2. Dense encoder. Name the specific model. Match to language(s), domain, and context length.
3. Reranker. Name the specific cross-encoder model if used. Flag that rerank adds 30-100ms latency on top-30.
4. Evaluation plan. Recall@10 is the primary retriever metric. MRR for multi-answer. Baseline first, incremental improvements measured against it.
Refuse to recommend dense-only for corpora with named entities, error codes, or product SKUs unless the user has evidence dense handles exact matches. Refuse to skip reranking for high-stakes retrieval (legal, medical) where the final top-5 decides the user's answer.
Exercises
- Easy. Implement
hybrid_searchabove on a 500-document corpus. Test 20 queries. Compare recall at 5 between BM25-only, dense-only, and hybrid. - Medium. Add MRR calculation. For each test query with a known correct document, find the rank of the correct doc in BM25, dense, and hybrid rankings. Report the MRR for each.
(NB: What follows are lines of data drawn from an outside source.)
-- ==== Sys2Proof/Laws/Step.lean ====
section
/-! SUPPORT. What each shared operation of a step can do, said once: the ports, the shapes of an
instruction, the trap, the engine. -/

namespace Sys2Proof.Machine

open Sys2Proof State

/-! ## Ports -/

/-- A gate that the regions admit passes. -/
theorem check_of_admits {s : State} (hw : s.MemWf) {a : Word} {n : Nat} (hn : 1 ≤ n) {req : AccessMode}
    (h : s.Admits a n req) : ∃ r, s.mem.check a n req = .ok r :=
  (check_passes_iff hw hn).2 h

/-- A gate that passes is one the regions admit. -/
theorem admits_of_check {s : State} {a : Word} {n : Nat} {req : AccessMode} {r : Region}
    (h : s.mem.check a n req = .ok r) : s.Admits a n req :=
  have hs := check_ok_span h
  ⟨r, hs.1, hs.2.1, hs.2.2, (check_ok h).2.1⟩

/-- A gate the regions do not admit refuses, naming the address and the request. -/
theorem check_of_not_admits {s : State} {a : Word} {n : Nat} {req : AccessMode}
    (h : ¬ s.Admits a n req) : ∃ why, s.mem.check a n req = .error ⟨why, a, req⟩ := by
  cases hc : s.mem.check a n req with
  | ok r => exact absurd (admits_of_check hc) h
  | error v =>
    obtain ⟨why, addr, rq⟩ := v
    obtain ⟨rfl, rfl⟩ := check_error hc
    exact ⟨why, rfl⟩

/-- A refused gate names the reason R57 gives. -/
theorem check_refused {s : State} (hw : s.MemWf) {a : Word} {n : Nat} {req : AccessMode}
    (h : ¬ s.Admits a n req) :
    ∃ why, RefusalReason s a req why ∧ s.mem.check a n req = .error ⟨why, a, req⟩ := by
  have pass : ∀ req', s.Admits a 1 req' → ∃ r, s.mem.check a 1 req' = .ok r := fun _ h1 =>
    check_of_admits hw (Nat.le_refl 1) h1
  cases hl : s.mem.lookup a with
  | none =>
    have none_pass : ∀ req', ¬ s.Admits a 1 req' := fun req' h1 => by
      obtain ⟨r, hr⟩ := pass req' h1
      simp [Memory.check, hl] at hr
    exact ⟨.unmapped, ⟨fun _ => rfl, fun h1 => absurd h1 (none_pass _), fun h1 =>
      absurd h1 (none_pass _)⟩, by simp [Memory.check, hl]⟩
  | some r =>
    obtain ⟨hm, hb, hlen⟩ := lookup_some hl
    have here : s.Admits a 1 modeLoader := ⟨r, hm, hb, by omega, by simp [modeLoader]⟩
    by_cases hf : req &&& ~~~r.mode &&& 7 = 0
    · have flags : s.Admits a 1 req := ⟨r, hm, hb, by omega, hf⟩
      have long : r.length < a.toNat - r.base.toNat + n := by
        by_contra hc
        exact h ⟨r, hm, hb, by omega, hf⟩
      exact ⟨.unmapped, ⟨fun h1 => absurd here h1, fun _ h2 => absurd flags h2, fun _ => rfl⟩, by
        simp only [Memory.check, hl, ne_eq, hf, not_true_eq_false, if_false, gt_iff_lt, long, if_true]⟩
    · have no_flags : ¬ s.Admits a 1 req := fun h1 => by
        obtain ⟨q, hq⟩ := pass req h1
        simp only [Memory.check, hl, ne_eq, hf, not_false_eq_true, if_true, reduceCtorEq] at hq
      exact ⟨.modeMissing, ⟨fun h1 => absurd here h1, fun _ _ => rfl, fun h1 =>
        absurd h1 no_flags⟩, by
        simp only [Memory.check, hl, ne_eq, hf, not_false_eq_true, if_true]⟩

/-- An admitted multi-byte read (R60). -/
theorem readN_of_admits {s : State} (hw : s.MemWf) {a : Word} {n : Nat} (hn : 1 ≤ n)
    {req : AccessMode} (h : s.Admits a n req) :
    s.mem.readN s.cfg.regionFill a n req =
      .ok (leWord (cellGetN s.cfg.regionFill s.mem.cells n a.toNat)) := by
  obtain ⟨r, hr⟩ := check_of_admits hw hn h
  simp [Memory.readN, hr]

/-- A refused multi-byte read. -/
theorem readN_of_not_admits {s : State} {a : Word} {n : Nat} {req : AccessMode}
    (h : ¬ s.Admits a n req) :
    ∃ why, s.mem.readN s.cfg.regionFill a n req = .error ⟨why, a, req⟩ := by
  obtain ⟨why, hr⟩ := check_of_not_admits h
  exact ⟨why, by simp [Memory.readN, hr]⟩

theorem readN_refused {s : State} (hw : s.MemWf) {a : Word} {n : Nat} {req : AccessMode}
    (h : ¬ s.Admits a n req) : ∃ why, RefusalReason s a req why ∧
      s.mem.readN s.cfg.regionFill a n req = .error ⟨why, a, req⟩ := by
  obtain ⟨why, hy, hr⟩ := check_refused hw h
  exact ⟨why, hy, by simp [Memory.readN, hr]⟩

/-- An admitted multi-byte write (R61). -/
theorem writeN_of_admits {s : State} (hw : s.MemWf) {a : Word} {n : Nat} (hn : 1 ≤ n)
    {req : AccessMode} (v : Word) (h : s.Admits a n req) :
    s.mem.writeN s.cfg.regionFill a n req v =
      .ok { s.mem with cells := cellSetN s.cfg.regionFill s.mem.cells a.toNat (leBytes n v) } := by
  obtain ⟨r, hr⟩ := check_of_admits hw hn h
  simp [Memory.writeN, hr]

/-- A refused multi-byte write. -/
theorem writeN_of_not_admits {s : State} {a : Word} {n : Nat} {req : AccessMode} (v : Word)
    (h : ¬ s.Admits a n req) :
    ∃ why, s.mem.writeN s.cfg.regionFill a n req v = .error ⟨why, a, req⟩ := by
  obtain ⟨why, hr⟩ := check_of_not_admits h
  exact ⟨why, by simp [Memory.writeN, hr]⟩

theorem writeN_refused {s : State} (hw : s.MemWf) {a : Word} {n : Nat} {req : AccessMode}
    (v : Word) (h : ¬ s.Admits a n req) : ∃ why, RefusalReason s a req why ∧
      s.mem.writeN s.cfg.regionFill a n req v = .error ⟨why, a, req⟩ := by
  obtain ⟨why, hy, hr⟩ := check_refused hw h
  exact ⟨why, hy, by simp [Memory.writeN, hr]⟩

/-- One, two and four bytes as a word. -/
theorem leWord_one (fill : Byte) (cs : List Host.Cell) (a : Nat) :
    leWord (cellGetN fill cs 1 a) = (cellGet fill cs a).setWidth 32 := by
  simp [cellGetN, leWord]

theorem leWord_two (fill : Byte) (cs : List Host.Cell) (a : Nat) :
    leWord (cellGetN fill cs 2 a) = (cellGet fill cs (a + 1) ++ cellGet fill cs a).setWidth 32 := by
  refine BitVec.eq_of_getLsbD_eq fun i hi => ?_
  simp only [cellGetN, leWord, BitVec.getLsbD_or, BitVec.getLsbD_shiftLeft, BitVec.getLsbD_setWidth,
    BitVec.getLsbD_append]
  interval_cases i <;> simp [BitVec.getLsbD_of_ge]

theorem leWord_four (fill : Byte) (cs : List Host.Cell) (a : Nat) :
    leWord (cellGetN fill cs 4 a) = cellGet fill cs (a + 3) ++ cellGet fill cs (a + 2) ++
      cellGet fill cs (a + 1) ++ cellGet fill cs a := by
  refine BitVec.eq_of_getLsbD_eq fun i hi => ?_
  simp only [cellGetN, leWord, BitVec.getLsbD_or, BitVec.getLsbD_shiftLeft, BitVec.getLsbD_setWidth,
    BitVec.getLsbD_append]
  interval_cases i <;> simp [BitVec.getLsbD_of_ge, Nat.add_assoc]

/-- The bytes a write lays down, read back. -/
theorem leBytes_get (n : Nat) (v : Word) (k : Nat) (h : k < (leBytes n v).length) :
    (leBytes n v)[k] = v.extractLsb' (8 * k) 8 := by
  induction n generalizing v k with
  | zero => simp [leBytes] at h
  | succ n ih =>
    cases k with
    | zero =>
      simp only [leBytes, List.getElem_cons_zero, Nat.mul_zero]
      exact BitVec.eq_of_getLsbD_eq fun i hi => by simp [hi]
    | succ k =>
      simp only [leBytes, List.getElem_cons_succ]
      rw [ih]
      exact BitVec.eq_of_getLsbD_eq fun i hi => by
        simp [hi, BitVec.getLsbD_ushiftRight, Nat.mul_add, Nat.add_comm, Nat.add_left_comm]

/-! ## The shapes of an instruction -/

/-- A result through the helper, then the next pc (R146, R147). -/
theorem writeAndGo_running {s : State} (h : s.status = .running) (rd : RegIdx) (v npc : Word) :
    writeAndGo s rd v npc = .next { s.setX rd v with pc := npc } := by
  rw [writeAndGo, commitPc_eq _ _ (by simpa using h)]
- Hard. Fine-tune a dense encoder on your domain using MultipleNegativesRankingLoss (Sentence Transformers). Build a training set from 500 query-document pairs. Compare pre- and post-fine-tune recall.
Key Terms
| Term | What people say | What it actually means |
|---|---|---|
| BM25 | Keyword search | Okapi BM25. Scores documents by term frequency, IDF, and length. |
| Dense retrieval | Vector search | Encode query + doc into vectors, find nearest neighbors. |
| Bi-encoder | Embedding model | Encodes query and doc independently. Fast at query time. |
| Cross-encoder | Reranker model | Encodes query + doc together. Slow but accurate. |
| RRF | Rank fusion | Combine two rankings by summing 1/(k + rank). |
| Recall@k | Retrieval metric | Fraction of queries where a relevant doc is in the top-k. |
Further Reading
- Robertson and Zaragoza (2009). The Probabilistic Relevance Framework: BM25 and Beyond — the definitive BM25 treatment.
- Karpukhin et al. (2020). Dense Passage Retrieval for Open-Domain QA — DPR, the canonical bi-encoder.
- Formal et al. (2021). SPLADE: Sparse Lexical and Expansion Model — the learned-sparse retriever that closes the gap with dense.
- Cormack, Clarke, Büttcher (2009). Reciprocal Rank Fusion outperforms Condorcet and individual Rank Learning Methods — RRF paper.
- Khattab and Zaharia (2020). ColBERT: Efficient and Effective Passage Search — late-interaction retrieval.